Телефон: 8-800-350-22-65
WhatsApp: 8-800-350-22-65
Telegram: sibac
Прием заявок круглосуточно
График работы офиса: с 9.00 до 18.00 Нск (5.00 - 14.00 Мск)

Статья опубликована в рамках: LXIX Международной научно-практической конференции «История, политология, социология, философия: теоретические и практические аспекты» (Россия, г. Новосибирск, 05 июня 2023 г.)

Наука: История

Секция: Археология

Скачать книгу(-и): Сборник статей конференции

Библиографическое описание:
Бурков С.Б. АРХЕОЛОГИЧЕСКИЙ ИСТОЧНИК КАК ПРЕДМЕТ ИССЛЕДОВАНИЯ (НА ПРИМЕРЕ ПОГРЕБЕНИЙ С ТЕРРИТОРИИ ПОСЕЛЕНИЯ «ЛУГОВОЕ» В ИНГУШЕТИИ) // История, политология, социология, философия: теоретические и практические аспекты: сб. ст. по матер. LXIX междунар. науч.-практ. конф. № 6(52). – Новосибирск: СибАК, 2023. – С. 4-11.
Проголосовать за статью
Дипломы участников
У данной статьи нет
дипломов

АРХЕОЛОГИЧЕСКИЙ ИСТОЧНИК КАК ПРЕДМЕТ ИССЛЕДОВАНИЯ (НА ПРИМЕРЕ ПОГРЕБЕНИЙ С ТЕРРИТОРИИ ПОСЕЛЕНИЯ «ЛУГОВОЕ» В ИНГУШЕТИИ)

Бурков Сергей Борисович

ст. науч. сотр. Государственного Бюджетного учреждения (ГБУ), «Институт истории и археологии РСО-Алания»,

РФ, г. Владикавказ

АННОТАЦИЯ

В материале подвергнуты источниковедческому анализу сведения о двух погребениях, изученных на территории поселения «Луговое» в Ингушетии, относящегося к финальной стадии эпохи раннего бронзового века. Установлено, что в ряде случаев  данные из различных источников об особенностях   совершения этих захоронений являются противоречивыми. В результате делается вывод, что подобные работы нуждаются в пристальном и детальном изучении с точки зрения методики фиксации результатов полевых изысканий.

 

Ключевые слова: археология, источник, метод изучения, погребение, исследования, раскопки.

 

Археология, как одна из исторических дисциплин, прежде всего, имеет дело с особым видом материальных источников -  бытовыми и погребальными объектами, в которых овеществлены результаты деятельности человека,   воплощены культурологические нормы, религиозные и  идеологические представления древних людей. Для того, чтобы иметь возможность «прочитать» эту летопись поколений, прежде всего, необходимо, чтобы эта источниковая база была зафиксирована наилучшим образом. Прежде всего, это касается методов изучения источника, главным из которых в археологии являются полевые исследования – раскопки. Второе условие – это максимально возможная детальная фиксация  данного процесса. Третье – отражение результатов исследования в научной документации: полевом отчете (описаниях, чертежах, фотографиях, и т.д.), в подневных записях полевого дневника. В дальнейшем именно они составляют ту фактологическую базу, на которую в  последующем будут опираться все последующие научные изыскания, главным из которых является полноценная и всеобъемлющая публикация полученных результатов.
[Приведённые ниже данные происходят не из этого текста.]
-- ==== Sys2Proof/Syntax.lean ====
section
/-!
DEFINITION. The commands of the block: one constructor for each row of the specification's command table, with the row's
operands. Ring descriptors and ledge commands are named by their queue, whose head they are; their bytes lie in the queue.
Tile instructions carry the tile and the 64-bit instruction word.
-/

namespace Sys2Proof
Особенностью археологических полевых исследований является фактическое уничтожение раскопанных объектов. Вот почему так важно фиксировать процесс раскопок самым тщательным образом. Процедуры формирования источниковой базы для  теоретического изучения подобных  источников  постоянно совершенствуются, особенно  - в последние годы. В  настоящее время  исследователи имеют возможность получить несравненно больший объем информации, чем имели их предшественники. Однако в некоторых случаях возникает необходимость обращаться к результатам работ, которые велись на памятниках многие десятилетия тому назад. В этом случае исследователю предстоит быть максимально внимательным ко всем деталям, даже второстепенным, которые могу помочь в его поисках. В качестве такого примера можно обратиться к некоторым, на первый взгляд, второстепенным объектам археологии, которые, тем не менее, хранят в себе значительно больше информации, чем можно предположить.

Исследуя до сих пор не решенный вопрос появления в погребально-поминальных церемониалах начального этапа развитой бронзы Северного Кавказа обряда вытянутого на спине положения умерших, автору пришлось работать с различными  видами источников.   Одним из них явились два погребения,  раскопанных Северо-Кавказской археологической экспедицией под руководством Е.И. Крупнова в 1952 г. на территории поселения «Луговое» в предгорьях Ингушетии. Данная статья посвящена некоторым результатам исследования источниковой базы, которая сейчас сопровождает эти  захоронения. В настоящее время доступны для изучения полевой отчет в составе текста описания, приложения в виде альбома иллюстраций, а также несколько научных публикаций предыдущих лет, в которых отражены полевые наблюдения ученых, непосредственно производивших раскопки или руководивших их процессом.

Целью работы является исследование имеющегося корпуса источников для воссоздания, по-возможности, полной и объективной картины в отношении методов и приемов их полевого исследования, а также последующей   научной апробации. Задача  - установить, насколько имеющихся в распоряжении современных исследователей данных достаточно для полноценного определения историко-культурного контекста  этих погребений на фоне иных материалов подобного рода.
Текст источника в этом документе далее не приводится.